=== Begin Enclosure ===

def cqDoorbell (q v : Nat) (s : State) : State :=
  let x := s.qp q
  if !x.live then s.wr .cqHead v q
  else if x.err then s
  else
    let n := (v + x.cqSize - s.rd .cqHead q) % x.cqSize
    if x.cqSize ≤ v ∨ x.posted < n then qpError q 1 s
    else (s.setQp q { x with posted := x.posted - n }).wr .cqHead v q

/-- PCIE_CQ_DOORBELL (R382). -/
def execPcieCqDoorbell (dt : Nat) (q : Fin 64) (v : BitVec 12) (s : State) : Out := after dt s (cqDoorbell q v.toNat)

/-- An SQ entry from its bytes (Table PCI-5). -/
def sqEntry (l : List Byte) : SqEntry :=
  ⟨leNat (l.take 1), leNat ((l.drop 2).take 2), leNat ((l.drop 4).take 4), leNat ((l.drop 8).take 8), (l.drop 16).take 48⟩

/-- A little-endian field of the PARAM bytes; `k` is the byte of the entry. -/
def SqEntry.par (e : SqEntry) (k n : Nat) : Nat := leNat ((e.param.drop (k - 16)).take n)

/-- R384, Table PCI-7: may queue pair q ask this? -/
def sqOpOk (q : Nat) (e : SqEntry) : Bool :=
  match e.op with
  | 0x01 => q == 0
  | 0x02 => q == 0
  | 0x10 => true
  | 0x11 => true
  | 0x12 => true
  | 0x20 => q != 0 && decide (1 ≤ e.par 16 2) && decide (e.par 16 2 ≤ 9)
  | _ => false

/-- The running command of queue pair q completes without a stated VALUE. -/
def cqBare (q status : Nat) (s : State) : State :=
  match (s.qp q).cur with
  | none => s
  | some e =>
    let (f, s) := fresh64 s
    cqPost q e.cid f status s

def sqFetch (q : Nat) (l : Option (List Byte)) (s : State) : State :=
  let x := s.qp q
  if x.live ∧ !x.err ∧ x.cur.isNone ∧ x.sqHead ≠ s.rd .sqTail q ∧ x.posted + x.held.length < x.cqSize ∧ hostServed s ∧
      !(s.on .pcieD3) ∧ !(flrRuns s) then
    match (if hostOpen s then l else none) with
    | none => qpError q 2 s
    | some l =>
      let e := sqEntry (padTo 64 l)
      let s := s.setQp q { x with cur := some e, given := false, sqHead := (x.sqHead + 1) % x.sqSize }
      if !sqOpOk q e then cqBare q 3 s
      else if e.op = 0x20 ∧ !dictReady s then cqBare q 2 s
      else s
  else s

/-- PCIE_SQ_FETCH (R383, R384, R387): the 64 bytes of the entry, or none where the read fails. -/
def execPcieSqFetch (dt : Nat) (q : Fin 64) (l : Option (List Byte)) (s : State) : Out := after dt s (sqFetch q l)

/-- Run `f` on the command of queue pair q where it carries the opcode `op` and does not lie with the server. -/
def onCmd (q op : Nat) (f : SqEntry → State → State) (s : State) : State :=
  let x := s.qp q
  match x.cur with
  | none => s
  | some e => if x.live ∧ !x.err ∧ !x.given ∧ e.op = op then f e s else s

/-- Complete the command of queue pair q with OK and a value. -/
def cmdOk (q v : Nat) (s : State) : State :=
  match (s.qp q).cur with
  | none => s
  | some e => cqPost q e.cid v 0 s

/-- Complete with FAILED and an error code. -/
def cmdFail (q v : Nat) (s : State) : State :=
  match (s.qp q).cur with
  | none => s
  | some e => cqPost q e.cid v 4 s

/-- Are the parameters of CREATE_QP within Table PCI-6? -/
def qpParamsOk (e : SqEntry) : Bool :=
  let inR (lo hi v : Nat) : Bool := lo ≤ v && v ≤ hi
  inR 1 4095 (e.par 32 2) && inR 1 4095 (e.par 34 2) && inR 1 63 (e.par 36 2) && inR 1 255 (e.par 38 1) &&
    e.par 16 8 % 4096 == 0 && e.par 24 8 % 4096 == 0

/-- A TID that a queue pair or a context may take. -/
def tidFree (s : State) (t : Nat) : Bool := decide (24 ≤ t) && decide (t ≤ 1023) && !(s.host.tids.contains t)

=== End Enclosure ===

**ABOUT THIS TASK:** Extract from the records above the lines from the one containing "PCIE_CQ_DOORBELL (R382). -/" to the one containing "def sqEntry (l", both lines included, exactly as they appear and with nothing else.

**ANSWER:**
/-- PCIE_CQ_DOORBELL (R382). -/
def execPcieCqDoorbell (dt : Nat) (q : Fin 64) (v : BitVec 12) (s : State) : Out := after dt s (cqDoorbell q v.toNat)

/-- An SQ entry from its bytes (Table PCI-5). -/
def sqEntry (l : List Byte) : SqEntry :=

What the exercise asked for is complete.